Given records: Begin

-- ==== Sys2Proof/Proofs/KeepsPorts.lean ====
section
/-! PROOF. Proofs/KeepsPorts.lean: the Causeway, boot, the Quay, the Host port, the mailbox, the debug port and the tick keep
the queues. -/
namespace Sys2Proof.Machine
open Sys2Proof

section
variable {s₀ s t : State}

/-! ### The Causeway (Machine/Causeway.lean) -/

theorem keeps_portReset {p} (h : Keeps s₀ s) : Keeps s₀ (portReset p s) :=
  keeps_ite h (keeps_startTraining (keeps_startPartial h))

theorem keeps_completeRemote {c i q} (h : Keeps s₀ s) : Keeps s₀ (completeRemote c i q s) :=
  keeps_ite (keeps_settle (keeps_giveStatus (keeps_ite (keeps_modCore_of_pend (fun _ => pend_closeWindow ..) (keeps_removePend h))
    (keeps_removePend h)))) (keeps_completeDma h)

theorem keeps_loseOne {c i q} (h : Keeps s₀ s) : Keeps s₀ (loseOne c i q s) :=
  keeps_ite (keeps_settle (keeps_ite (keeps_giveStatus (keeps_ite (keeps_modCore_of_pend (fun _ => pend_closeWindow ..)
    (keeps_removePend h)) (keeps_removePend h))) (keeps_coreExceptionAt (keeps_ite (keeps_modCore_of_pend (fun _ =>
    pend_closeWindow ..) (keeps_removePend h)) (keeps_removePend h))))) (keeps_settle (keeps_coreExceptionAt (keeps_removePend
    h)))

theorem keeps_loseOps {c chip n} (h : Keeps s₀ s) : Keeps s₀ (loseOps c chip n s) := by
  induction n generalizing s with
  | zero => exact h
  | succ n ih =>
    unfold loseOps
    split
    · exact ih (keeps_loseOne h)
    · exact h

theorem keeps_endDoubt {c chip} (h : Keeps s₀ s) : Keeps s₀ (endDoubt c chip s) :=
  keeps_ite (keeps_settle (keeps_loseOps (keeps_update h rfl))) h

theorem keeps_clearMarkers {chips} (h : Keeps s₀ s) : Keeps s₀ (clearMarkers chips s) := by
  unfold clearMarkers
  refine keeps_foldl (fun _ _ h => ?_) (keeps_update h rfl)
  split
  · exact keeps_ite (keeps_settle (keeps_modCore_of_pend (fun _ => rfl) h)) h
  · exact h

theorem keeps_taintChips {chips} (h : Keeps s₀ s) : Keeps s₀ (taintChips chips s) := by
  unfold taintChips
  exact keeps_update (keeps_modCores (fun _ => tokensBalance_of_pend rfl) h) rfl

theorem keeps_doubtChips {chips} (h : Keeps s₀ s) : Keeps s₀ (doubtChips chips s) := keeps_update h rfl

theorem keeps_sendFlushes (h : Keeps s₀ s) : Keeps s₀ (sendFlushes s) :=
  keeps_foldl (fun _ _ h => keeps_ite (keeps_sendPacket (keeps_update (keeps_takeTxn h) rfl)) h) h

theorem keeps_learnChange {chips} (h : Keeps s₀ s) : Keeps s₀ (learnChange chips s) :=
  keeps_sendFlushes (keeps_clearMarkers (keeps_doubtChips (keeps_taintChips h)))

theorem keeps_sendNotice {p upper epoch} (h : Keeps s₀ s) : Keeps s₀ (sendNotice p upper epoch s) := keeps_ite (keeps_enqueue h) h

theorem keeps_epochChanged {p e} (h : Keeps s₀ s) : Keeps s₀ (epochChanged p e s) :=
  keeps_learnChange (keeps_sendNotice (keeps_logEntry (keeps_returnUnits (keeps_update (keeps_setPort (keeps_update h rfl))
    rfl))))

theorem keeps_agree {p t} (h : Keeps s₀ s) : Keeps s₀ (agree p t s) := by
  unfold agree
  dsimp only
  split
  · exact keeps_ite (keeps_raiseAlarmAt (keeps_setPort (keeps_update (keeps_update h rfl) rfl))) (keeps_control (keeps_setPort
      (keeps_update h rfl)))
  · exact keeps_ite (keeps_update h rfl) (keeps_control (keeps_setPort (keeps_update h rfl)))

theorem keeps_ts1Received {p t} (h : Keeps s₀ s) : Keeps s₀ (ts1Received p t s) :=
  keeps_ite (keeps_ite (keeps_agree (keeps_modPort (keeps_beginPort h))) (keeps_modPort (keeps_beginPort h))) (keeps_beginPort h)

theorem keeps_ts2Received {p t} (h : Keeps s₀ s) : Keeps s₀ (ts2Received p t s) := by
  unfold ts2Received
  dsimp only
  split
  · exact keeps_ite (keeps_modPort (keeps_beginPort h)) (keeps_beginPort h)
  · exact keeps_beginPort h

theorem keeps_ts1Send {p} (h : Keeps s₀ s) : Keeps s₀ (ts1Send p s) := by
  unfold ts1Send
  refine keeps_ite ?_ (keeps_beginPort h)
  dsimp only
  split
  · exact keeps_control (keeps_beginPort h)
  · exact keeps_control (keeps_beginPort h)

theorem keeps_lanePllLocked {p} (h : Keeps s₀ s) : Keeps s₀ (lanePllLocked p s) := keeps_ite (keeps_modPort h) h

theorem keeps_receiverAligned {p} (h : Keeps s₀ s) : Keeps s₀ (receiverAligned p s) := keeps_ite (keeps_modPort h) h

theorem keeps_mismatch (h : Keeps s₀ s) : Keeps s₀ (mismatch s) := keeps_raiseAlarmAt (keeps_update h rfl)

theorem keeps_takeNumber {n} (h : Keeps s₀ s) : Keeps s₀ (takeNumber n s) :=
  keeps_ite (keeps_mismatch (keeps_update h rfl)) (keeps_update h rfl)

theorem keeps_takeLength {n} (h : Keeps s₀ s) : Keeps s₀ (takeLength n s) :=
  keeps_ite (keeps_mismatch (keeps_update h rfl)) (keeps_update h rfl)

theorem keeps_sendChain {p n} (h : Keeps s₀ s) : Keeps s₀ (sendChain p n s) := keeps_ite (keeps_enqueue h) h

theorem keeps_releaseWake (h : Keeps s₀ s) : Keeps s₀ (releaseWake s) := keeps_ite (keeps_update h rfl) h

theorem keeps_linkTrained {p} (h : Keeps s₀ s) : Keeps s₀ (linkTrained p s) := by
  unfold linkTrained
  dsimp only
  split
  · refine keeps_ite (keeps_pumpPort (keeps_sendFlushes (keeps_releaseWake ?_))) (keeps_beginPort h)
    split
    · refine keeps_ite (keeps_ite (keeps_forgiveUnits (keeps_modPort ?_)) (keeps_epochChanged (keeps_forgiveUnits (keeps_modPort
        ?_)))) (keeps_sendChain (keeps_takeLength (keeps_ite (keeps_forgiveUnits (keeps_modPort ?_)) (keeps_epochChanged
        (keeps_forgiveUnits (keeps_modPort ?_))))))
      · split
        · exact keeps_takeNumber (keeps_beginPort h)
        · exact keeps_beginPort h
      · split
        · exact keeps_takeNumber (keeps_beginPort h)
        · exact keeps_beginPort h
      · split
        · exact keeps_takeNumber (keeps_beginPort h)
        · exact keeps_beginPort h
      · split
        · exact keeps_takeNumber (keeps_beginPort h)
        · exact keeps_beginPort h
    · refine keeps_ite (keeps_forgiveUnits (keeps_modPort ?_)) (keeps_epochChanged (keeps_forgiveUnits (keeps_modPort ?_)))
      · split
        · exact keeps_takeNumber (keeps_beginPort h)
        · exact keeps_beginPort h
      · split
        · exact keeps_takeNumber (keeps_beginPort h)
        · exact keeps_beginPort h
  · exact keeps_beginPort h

Given records: End

* What the task requires *
Check each line of the entries above for the string "KeepsPorts", and return those that contain it.

* Result of the task *
-- ==== Sys2Proof/Proofs/KeepsPorts.lean ====
/-! PROOF. Proofs/KeepsPorts.lean: the Causeway, boot, the Quay, the Host port, the mailbox, the debug port and the tick keep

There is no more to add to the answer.